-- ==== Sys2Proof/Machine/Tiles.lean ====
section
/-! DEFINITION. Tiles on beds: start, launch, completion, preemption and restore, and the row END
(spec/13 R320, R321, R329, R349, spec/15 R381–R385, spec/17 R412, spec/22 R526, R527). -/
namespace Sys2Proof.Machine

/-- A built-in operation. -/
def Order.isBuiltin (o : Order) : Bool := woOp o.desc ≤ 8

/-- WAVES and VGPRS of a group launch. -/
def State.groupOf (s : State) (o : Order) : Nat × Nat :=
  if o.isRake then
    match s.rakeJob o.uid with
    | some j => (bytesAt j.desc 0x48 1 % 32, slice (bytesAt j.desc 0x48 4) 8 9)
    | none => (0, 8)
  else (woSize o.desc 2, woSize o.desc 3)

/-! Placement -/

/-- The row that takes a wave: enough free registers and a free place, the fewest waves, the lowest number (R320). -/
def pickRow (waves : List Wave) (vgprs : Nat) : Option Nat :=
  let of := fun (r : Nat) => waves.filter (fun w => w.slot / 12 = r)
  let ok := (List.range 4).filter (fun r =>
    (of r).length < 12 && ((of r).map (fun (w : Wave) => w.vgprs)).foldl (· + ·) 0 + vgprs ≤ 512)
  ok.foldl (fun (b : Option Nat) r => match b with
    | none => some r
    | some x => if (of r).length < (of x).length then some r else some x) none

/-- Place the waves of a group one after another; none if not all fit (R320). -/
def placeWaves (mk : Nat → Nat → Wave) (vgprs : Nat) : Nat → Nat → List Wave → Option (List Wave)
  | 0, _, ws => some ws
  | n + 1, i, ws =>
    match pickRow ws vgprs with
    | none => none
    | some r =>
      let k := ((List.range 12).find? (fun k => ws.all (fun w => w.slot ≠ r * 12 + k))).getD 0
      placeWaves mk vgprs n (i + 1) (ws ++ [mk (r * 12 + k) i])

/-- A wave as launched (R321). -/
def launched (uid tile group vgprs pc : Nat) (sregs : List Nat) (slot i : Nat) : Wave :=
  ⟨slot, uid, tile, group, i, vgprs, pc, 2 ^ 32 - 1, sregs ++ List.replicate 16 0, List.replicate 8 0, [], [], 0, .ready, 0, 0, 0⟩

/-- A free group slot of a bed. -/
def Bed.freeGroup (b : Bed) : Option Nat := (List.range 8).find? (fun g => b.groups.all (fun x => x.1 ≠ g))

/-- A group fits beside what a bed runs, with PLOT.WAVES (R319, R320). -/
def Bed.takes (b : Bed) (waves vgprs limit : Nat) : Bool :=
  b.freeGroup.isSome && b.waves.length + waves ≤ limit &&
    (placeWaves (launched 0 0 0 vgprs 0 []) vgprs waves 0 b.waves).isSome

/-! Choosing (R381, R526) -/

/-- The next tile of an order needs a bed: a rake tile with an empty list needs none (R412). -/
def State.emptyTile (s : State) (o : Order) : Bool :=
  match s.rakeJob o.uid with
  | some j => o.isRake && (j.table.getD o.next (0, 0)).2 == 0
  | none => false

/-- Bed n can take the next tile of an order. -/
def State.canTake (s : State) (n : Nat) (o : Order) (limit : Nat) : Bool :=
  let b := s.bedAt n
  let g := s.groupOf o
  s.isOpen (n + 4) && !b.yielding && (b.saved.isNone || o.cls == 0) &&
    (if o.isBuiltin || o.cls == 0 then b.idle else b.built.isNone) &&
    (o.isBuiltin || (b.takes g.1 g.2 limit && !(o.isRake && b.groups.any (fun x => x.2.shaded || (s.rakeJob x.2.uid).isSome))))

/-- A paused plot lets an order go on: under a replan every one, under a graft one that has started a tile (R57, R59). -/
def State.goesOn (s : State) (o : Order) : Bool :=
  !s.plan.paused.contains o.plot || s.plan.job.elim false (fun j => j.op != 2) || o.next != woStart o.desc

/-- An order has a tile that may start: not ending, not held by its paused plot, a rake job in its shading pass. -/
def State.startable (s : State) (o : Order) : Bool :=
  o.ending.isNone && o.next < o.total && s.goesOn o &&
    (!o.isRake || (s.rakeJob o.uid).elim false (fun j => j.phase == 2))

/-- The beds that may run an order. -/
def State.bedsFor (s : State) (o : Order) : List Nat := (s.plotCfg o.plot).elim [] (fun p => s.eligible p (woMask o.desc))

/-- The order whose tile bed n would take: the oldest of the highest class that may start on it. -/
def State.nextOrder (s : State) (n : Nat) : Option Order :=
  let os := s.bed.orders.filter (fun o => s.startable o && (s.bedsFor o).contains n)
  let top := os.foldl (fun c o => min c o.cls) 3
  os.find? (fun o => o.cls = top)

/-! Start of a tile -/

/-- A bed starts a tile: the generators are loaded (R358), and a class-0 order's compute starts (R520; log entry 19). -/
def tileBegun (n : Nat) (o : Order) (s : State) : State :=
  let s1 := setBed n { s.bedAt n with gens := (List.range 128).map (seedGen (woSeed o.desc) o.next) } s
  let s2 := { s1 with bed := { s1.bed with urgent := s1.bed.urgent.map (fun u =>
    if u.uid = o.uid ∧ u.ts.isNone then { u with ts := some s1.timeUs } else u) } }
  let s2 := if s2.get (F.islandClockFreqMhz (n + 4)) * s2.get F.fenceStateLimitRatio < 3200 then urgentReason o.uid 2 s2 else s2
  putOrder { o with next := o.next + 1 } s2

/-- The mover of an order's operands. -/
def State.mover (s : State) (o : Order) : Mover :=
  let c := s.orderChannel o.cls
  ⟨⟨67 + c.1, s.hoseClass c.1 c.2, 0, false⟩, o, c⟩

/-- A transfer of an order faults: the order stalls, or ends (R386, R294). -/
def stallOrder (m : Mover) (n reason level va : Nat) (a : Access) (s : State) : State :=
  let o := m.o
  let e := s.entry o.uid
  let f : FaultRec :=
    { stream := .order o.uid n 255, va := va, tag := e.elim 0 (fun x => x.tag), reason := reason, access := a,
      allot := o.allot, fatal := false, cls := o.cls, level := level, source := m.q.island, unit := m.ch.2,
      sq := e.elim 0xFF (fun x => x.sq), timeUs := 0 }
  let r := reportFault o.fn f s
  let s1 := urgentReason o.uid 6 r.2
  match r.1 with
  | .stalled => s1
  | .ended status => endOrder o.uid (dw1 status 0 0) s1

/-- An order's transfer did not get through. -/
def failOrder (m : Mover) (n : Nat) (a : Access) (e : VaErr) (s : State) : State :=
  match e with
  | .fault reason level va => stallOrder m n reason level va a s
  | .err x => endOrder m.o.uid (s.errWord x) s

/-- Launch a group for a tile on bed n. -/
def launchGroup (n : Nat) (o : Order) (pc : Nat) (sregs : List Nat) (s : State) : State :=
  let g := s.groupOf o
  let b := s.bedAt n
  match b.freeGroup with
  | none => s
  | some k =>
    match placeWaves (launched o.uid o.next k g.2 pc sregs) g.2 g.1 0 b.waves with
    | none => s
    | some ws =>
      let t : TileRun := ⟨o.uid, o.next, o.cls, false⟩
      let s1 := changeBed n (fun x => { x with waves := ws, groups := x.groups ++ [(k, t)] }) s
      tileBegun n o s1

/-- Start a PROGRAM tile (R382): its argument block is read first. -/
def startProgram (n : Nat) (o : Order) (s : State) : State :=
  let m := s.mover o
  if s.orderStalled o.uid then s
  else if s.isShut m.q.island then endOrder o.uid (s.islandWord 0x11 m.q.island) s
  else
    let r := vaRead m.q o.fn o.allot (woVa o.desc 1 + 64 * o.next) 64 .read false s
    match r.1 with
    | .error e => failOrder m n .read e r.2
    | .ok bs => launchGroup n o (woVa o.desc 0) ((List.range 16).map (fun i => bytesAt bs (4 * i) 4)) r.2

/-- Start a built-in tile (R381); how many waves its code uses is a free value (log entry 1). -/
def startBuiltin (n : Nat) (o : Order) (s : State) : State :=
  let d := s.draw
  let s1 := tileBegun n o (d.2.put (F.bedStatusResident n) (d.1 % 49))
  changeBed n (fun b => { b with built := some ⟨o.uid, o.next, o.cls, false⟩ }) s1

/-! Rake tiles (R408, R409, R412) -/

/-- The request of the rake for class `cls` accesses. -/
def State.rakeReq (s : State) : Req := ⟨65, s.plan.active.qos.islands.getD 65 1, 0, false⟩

============================================================

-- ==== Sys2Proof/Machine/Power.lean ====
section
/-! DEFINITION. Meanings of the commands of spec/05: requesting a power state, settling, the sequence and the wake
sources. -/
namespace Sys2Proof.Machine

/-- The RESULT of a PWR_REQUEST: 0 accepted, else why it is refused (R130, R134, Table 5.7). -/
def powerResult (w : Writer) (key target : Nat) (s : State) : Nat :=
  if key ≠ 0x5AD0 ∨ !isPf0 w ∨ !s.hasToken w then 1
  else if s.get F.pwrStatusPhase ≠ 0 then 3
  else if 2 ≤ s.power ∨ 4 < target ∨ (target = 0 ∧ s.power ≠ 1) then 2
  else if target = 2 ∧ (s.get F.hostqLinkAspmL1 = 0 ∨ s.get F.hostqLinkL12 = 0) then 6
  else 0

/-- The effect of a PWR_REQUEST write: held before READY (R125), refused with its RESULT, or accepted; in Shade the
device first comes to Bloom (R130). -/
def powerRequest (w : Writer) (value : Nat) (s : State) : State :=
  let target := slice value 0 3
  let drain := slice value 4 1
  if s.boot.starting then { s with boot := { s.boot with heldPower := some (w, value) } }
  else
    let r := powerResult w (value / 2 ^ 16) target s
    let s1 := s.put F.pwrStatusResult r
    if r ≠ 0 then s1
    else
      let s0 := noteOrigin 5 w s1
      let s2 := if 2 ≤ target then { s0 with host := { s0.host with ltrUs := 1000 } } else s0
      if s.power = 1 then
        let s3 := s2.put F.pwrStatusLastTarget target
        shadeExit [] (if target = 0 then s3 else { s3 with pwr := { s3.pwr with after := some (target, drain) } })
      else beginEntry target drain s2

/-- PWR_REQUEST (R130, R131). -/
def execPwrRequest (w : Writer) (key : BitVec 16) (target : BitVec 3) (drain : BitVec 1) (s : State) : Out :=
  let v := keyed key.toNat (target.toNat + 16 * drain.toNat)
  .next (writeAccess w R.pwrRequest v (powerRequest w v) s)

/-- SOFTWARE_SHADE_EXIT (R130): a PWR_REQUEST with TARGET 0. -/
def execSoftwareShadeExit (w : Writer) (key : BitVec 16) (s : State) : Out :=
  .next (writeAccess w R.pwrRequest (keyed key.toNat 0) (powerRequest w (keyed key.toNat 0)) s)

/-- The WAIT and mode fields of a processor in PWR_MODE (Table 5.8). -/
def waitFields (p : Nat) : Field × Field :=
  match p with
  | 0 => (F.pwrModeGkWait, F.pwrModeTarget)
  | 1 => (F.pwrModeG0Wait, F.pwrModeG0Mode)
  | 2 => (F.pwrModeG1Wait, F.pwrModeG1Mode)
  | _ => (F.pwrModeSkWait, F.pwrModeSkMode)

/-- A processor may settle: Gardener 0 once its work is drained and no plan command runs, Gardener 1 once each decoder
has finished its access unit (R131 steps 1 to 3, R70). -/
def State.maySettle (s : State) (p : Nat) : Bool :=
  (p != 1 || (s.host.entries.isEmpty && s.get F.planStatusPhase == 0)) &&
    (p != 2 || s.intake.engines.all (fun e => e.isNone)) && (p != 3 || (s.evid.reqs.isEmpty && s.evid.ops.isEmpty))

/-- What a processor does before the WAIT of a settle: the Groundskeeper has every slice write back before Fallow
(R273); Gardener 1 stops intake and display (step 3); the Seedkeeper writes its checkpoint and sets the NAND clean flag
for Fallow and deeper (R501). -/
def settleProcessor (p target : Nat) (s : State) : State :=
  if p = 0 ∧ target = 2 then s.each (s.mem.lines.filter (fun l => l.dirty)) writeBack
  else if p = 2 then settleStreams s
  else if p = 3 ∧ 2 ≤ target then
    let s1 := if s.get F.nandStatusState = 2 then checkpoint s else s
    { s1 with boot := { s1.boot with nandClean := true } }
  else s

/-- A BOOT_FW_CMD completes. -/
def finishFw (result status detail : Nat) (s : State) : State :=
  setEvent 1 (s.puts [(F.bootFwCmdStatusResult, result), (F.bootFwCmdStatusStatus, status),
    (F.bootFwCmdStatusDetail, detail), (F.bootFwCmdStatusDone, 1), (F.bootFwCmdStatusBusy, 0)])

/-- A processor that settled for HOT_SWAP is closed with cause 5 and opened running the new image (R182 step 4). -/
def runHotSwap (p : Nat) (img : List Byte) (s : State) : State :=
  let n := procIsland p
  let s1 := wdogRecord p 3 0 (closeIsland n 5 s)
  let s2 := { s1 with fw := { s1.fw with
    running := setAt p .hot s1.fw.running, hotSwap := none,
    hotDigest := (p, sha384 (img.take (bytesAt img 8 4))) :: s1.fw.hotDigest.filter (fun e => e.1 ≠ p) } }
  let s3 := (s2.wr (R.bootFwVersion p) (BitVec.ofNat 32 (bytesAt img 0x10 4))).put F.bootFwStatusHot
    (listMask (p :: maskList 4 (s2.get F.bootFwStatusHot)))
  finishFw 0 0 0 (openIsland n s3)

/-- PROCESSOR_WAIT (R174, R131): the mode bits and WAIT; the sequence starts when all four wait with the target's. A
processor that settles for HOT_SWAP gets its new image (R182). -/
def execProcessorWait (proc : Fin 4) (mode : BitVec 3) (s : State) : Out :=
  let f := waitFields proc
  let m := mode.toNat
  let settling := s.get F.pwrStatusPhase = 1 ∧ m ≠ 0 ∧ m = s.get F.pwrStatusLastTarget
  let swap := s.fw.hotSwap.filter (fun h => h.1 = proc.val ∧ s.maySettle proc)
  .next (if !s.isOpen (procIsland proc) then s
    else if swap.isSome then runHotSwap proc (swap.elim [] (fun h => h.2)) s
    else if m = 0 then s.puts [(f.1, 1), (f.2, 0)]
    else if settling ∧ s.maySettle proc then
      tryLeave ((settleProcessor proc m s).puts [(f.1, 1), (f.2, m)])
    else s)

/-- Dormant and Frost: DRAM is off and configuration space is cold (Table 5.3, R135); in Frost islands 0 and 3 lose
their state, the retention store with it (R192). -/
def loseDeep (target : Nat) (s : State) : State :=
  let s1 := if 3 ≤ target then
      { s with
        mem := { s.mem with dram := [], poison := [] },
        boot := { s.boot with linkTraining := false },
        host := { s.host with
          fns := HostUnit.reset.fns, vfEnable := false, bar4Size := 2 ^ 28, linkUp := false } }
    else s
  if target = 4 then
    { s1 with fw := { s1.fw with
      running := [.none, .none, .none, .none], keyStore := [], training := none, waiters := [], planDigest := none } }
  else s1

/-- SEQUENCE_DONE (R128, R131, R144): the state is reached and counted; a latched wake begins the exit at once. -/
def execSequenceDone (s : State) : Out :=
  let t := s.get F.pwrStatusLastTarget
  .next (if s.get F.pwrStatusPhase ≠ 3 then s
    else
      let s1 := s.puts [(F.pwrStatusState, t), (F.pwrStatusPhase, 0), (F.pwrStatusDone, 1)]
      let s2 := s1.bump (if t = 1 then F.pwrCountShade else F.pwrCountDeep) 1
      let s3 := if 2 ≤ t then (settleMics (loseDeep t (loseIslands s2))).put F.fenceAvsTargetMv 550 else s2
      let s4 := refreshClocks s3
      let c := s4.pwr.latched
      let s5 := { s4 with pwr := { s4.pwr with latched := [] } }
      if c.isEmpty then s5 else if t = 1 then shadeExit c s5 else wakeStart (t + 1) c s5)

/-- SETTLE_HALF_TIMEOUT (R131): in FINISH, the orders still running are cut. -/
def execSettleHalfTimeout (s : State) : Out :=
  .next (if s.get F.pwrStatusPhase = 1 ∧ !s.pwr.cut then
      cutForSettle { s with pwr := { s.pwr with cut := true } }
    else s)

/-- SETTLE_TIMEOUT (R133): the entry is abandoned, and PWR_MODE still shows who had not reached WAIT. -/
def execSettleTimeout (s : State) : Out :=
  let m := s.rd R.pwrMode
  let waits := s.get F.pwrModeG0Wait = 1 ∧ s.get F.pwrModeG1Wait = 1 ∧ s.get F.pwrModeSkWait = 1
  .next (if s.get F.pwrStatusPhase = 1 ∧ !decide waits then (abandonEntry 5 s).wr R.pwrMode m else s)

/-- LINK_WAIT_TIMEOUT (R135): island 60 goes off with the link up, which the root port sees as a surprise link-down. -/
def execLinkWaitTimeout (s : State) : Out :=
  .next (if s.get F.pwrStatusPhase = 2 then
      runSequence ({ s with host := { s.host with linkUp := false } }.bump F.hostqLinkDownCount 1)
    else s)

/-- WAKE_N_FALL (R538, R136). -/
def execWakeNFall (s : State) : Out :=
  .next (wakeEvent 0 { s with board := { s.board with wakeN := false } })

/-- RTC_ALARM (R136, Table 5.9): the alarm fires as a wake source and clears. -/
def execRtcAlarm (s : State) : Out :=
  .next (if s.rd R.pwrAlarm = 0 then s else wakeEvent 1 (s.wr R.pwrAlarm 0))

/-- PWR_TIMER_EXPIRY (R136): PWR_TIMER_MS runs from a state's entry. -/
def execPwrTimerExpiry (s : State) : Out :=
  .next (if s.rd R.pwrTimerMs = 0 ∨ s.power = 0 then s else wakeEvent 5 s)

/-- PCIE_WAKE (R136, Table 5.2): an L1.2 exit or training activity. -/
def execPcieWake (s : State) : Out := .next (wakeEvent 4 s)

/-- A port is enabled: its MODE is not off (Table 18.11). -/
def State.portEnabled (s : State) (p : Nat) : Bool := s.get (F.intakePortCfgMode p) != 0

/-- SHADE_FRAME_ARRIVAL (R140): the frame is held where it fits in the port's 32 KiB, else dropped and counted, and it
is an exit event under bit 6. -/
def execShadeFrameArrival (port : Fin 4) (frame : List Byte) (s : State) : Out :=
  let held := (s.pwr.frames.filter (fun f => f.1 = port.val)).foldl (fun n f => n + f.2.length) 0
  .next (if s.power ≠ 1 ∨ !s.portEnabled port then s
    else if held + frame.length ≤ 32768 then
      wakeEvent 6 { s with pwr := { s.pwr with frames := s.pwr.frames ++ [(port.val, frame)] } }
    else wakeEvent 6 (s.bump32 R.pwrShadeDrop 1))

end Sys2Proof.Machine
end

============================================================

● **WHAT IS BEING ASKED**
Among the entries above, the line containing "else if s.get F.pwrStatusPhase ≠ 0 then 3", the line containing "key.toNat 0)) s)", and all lines between them are to be restated word for word; nothing else belongs in the reply.

● **EXERCISE RESPONSE**
  else if s.get F.pwrStatusPhase ≠ 0 then 3
  else if 2 ≤ s.power ∨ 4 < target ∨ (target = 0 ∧ s.power ≠ 1) then 2
  else if target = 2 ∧ (s.get F.hostqLinkAspmL1 = 0 ∨ s.get F.hostqLinkL12 = 0) then 6
  else 0

/-- The effect of a PWR_REQUEST write: held before READY (R125), refused with its RESULT, or accepted; in Shade the
device first comes to Bloom (R130). -/
def powerRequest (w : Writer) (value : Nat) (s : State) : State :=
  let target := slice value 0 3
  let drain := slice value 4 1
  if s.boot.starting then { s with boot := { s.boot with heldPower := some (w, value) } }
  else
    let r := powerResult w (value / 2 ^ 16) target s
    let s1 := s.put F.pwrStatusResult r
    if r ≠ 0 then s1
    else
      let s0 := noteOrigin 5 w s1
      let s2 := if 2 ≤ target then { s0 with host := { s0.host with ltrUs := 1000 } } else s0
      if s.power = 1 then
        let s3 := s2.put F.pwrStatusLastTarget target
        shadeExit [] (if target = 0 then s3 else { s3 with pwr := { s3.pwr with after := some (target, drain) } })
      else beginEntry target drain s2

/-- PWR_REQUEST (R130, R131). -/
def execPwrRequest (w : Writer) (key : BitVec 16) (target : BitVec 3) (drain : BitVec 1) (s : State) : Out :=
  let v := keyed key.toNat (target.toNat + 16 * drain.toNat)
  .next (writeAccess w R.pwrRequest v (powerRequest w v) s)

/-- SOFTWARE_SHADE_EXIT (R130): a PWR_REQUEST with TARGET 0. -/
def execSoftwareShadeExit (w : Writer) (key : BitVec 16) (s : State) : Out :=
  .next (writeAccess w R.pwrRequest (keyed key.toNat 0) (powerRequest w (keyed key.toNat 0)) s)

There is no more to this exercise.